According to one aspect of the disclosure, an oven locking mechanism for a self-cleaning oven is provided. The oven includes an oven compartment having an opening defined by a top frame wall, a bottom frame wall and side frame walls. The oven includes an oven door having a top wall, a bottom wall and side walls configured to close the oven compartment. The top walls of the oven frame and the oven door have a central region displaced from the side walls. The oven locking mechanism comprises a latch, an electromechanical actuator, a switch, a plunger and a switch actuator. The latch is mounted to extend forwardly beyond the central region of the top wall of the oven frame to engage a portion of the door located in the central region when moved into a latched position. The electromechanical actuator is coupled to the latch for moving the latch to the latched position when actuated. The switch is electrically coupled to the electromechanical actuator and configured to enable the electromechanical actuator when in a first state and disable the electromechanical actuator when in a second state. The switch is mounted to the oven away from the opening. The plunger is mounted in the central region of the top wall of the frame for movement relative to the frame. The plunger has a door engaging end which when the plunger is in a first position extends forward beyond the frame of the oven in a position to be engaged by a portion of the door in the central region of the top wall during closure of the oven door. The switch actuator is configured to change the state of the switch between the first and second states based on the position of the plunger.

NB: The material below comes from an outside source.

-- ==== Sys2Proof/Machine/Dispatch.lean ====
section
/-! DEFINITION. Machine/Dispatch.lean: one arm per command, each one direct call of its meaning. -/
namespace Sys2Proof.Machine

In another aspect of the disclosed device, an oven lock mechanism is provided for a self-cleaning oven having a front, a rear and a front opening oven compartment and an oven door configured to close the oven compartment. The lock mechanism comprises a latch mechanism, a switch and a switch actuator mechanism. The latch mechanism latches the door by engaging a portion of the door. The latch mechanism includes a latch, an electromechanical actuator, and drive circuitry. The latch is mounted for movement relative to the oven frame between a first position in which the oven door opens and closes freely without being inhibited by the latch and a second position in which the latch inhibits opening a closed oven door. The electromechanical actuator is coupled to the latch for moving the latch between the first and the second positions. The drive circuitry is configured to selectively drive the electromechanical actuator. The switch is electrically coupled to the drive circuitry and configured to enable the drive circuitry when in a first state and disable the drive circuitry when in a second state. The switch is mounted to the oven at the rear of the oven. The switch actuator mechanism includes a plunger and a switch actuator. The plunger is mounted to the front of the oven for movement relative to the oven. The plunger has a door engaging end which when the plunger is in a first position extends forward beyond the frame of the oven in a position to be engaged by a portion of the oven door during closure of the oven door. The switch actuator mechanism is configured to change the state of the switch between the first and second states based on the position of the switch plunger. The plunger and latch are mounted to engage a portion of the door not seriously affected by door warpage or bending.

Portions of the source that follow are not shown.